╭──
-- ==== Sys2Proof/Machine/Ops.lean ====
section
/-! DEFINITION. The shared operations: one read and one write of each index space (spec/20_memory.md rule R30), the
reserved mask, a response, a `write_pins` event, and what takes the place of an exception. The block raises none
(spec/60_exceptions.md rule R120): `violate` is the one way a command can leave its domain, and the preemption by a
frame step saves and restores nothing (rules R126, R127). -/

namespace Sys2Proof

/-- `RESERVED_MASK = 1 << DEBUG_BIT` (rule R4). -/
def Params.reservedMask (p : Params) : Word := 1#32 <<< p.debugBit

/-- `PIN_MAP[i]` (rule R12). -/
def Params.pin (p : Params) (i : Nat) : Word := p.pinMap.getD i 0

/-- `CURVE[b]` (rule R13). -/
def Params.curveAt (p : Params) (b : Byte) : Byte := p.curve.getD b.toNat 0

end Sys2Proof

namespace Sys2Proof.Machine

/-! ### The SCHED index space -/

/-- What an index with no listed entry reads as: the reset contents of rule R14 (the spec's decision D6). -/
def unlisted : Word := 0

/-- `MemRead(SCHED, t)`: one whole entry (rule R34). -/
def Memory.read : Memory → Nat → Word
  | [], _ => unlisted
  | (a, v) :: m, t => if a = t then v else Memory.read m t

/-- `MemWrite(SCHED, t, v)`: one whole entry, keeping the canonical form. -/
def Memory.write : Memory → Nat → Word → Memory
  | [], t, v => if v = unlisted then [] else [(t, v)]
  | (a, u) :: m, t, v =>
    if t < a then (if v = unlisted then (a, u) :: m else (t, v) :: (a, u) :: m)
    else if t = a then (if v = unlisted then m else (t, v) :: m)
    else (a, u) :: Memory.write m t v

/-- The canonical form from index `lo` on: indices at least `lo`, strictly rising and below 256, no entry that
equals `unlisted`. -/
def Memory.wfFrom : Nat → Memory → Bool
  | _, [] => true
  | lo, (a, v) :: m => decide (lo ≤ a ∧ a < 256 ∧ v ≠ unlisted) && Memory.wfFrom (a + 1) m

/-- The memory is in its canonical form. -/
def Memory.wf (m : Memory) : Bool := Memory.wfFrom 0 m

/-! ### The BSTORE index space -/

/-- `B[i]` (rule R10), read for `i < N` only. -/
def State.readB (s : State) (i : Nat) : Byte := s.b.getD i 0

/-- `B[i] <- v` (rule R10), `i < N`. -/
def State.writeB (s : State) (i : Nat) (v : Byte) : State := { s with b := s.b.set i v }

/-- Every `B[i] <- f B[i]` in one atomic step; the updates are independent (rule R75, decision D23). -/
def State.mapB (s : State) (f : Byte → Byte) : State := { s with b := s.b.map f }

/-- `B'[i] <- B[src i]` for every `i` in 0..N-1, all reads from the old store (rules R80, R81). -/
def State.permuteB (s : State) (src : Nat → Nat) : State :=
  { s with b := (List.range s.params.n).map (fun i => s.readB (src i)) }

/-- `S[t]`. -/
def State.readS (s : State) (t : Nat) : Word := s.sched.read t

/-! ### The off-mask, shared by OFFMASK and the frame step -/

/-- `~on & ~RESERVED_MASK` (rules R99, R110, R111). -/
def offMask (p : Params) (on : Word) : Word := ~~~on &&& ~~~p.reservedMask

/-! ### Outputs -/

/-- `respond(v)`: one 32-bit response, after all earlier ones (rule R57). -/
def State.respond (s : State) (v : Word) : State := { s with responses := s.responses ++ [v] }

/-- `PINS <- (PINS | on) & ~off` (rule R25, decision D19). -/
def latch (pins on off : Word) : Word := (pins ||| on) &&& ~~~off

/-- `emit write_pins(on, off)`: the event, and the latch of the output layer behind it (rules R24, R25). -/
def State.emitPins (s : State) (on off : Word) : State :=
  { s with pinEvents := s.pinEvents ++ [⟨on, off⟩], pins := latch s.pins on off }

/-! ### Leaving the valid input domain -/

/-- `violate <Contract>(info)`: the hardware's behaviour is not defined and the model faults (rule R121). -/
def violate (f : Fault) : Host.Outcome State Fault Refusal := .fault f

end Sys2Proof.Machine
end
╰──
> [TASK OBJECTIVE] Read through the entries, then copy every line where the string "Machine" is found.

> [EXERCISE SOLUTION]
-- ==== Sys2Proof/Machine/Ops.lean ====
namespace Sys2Proof.Machine
end Sys2Proof.Machine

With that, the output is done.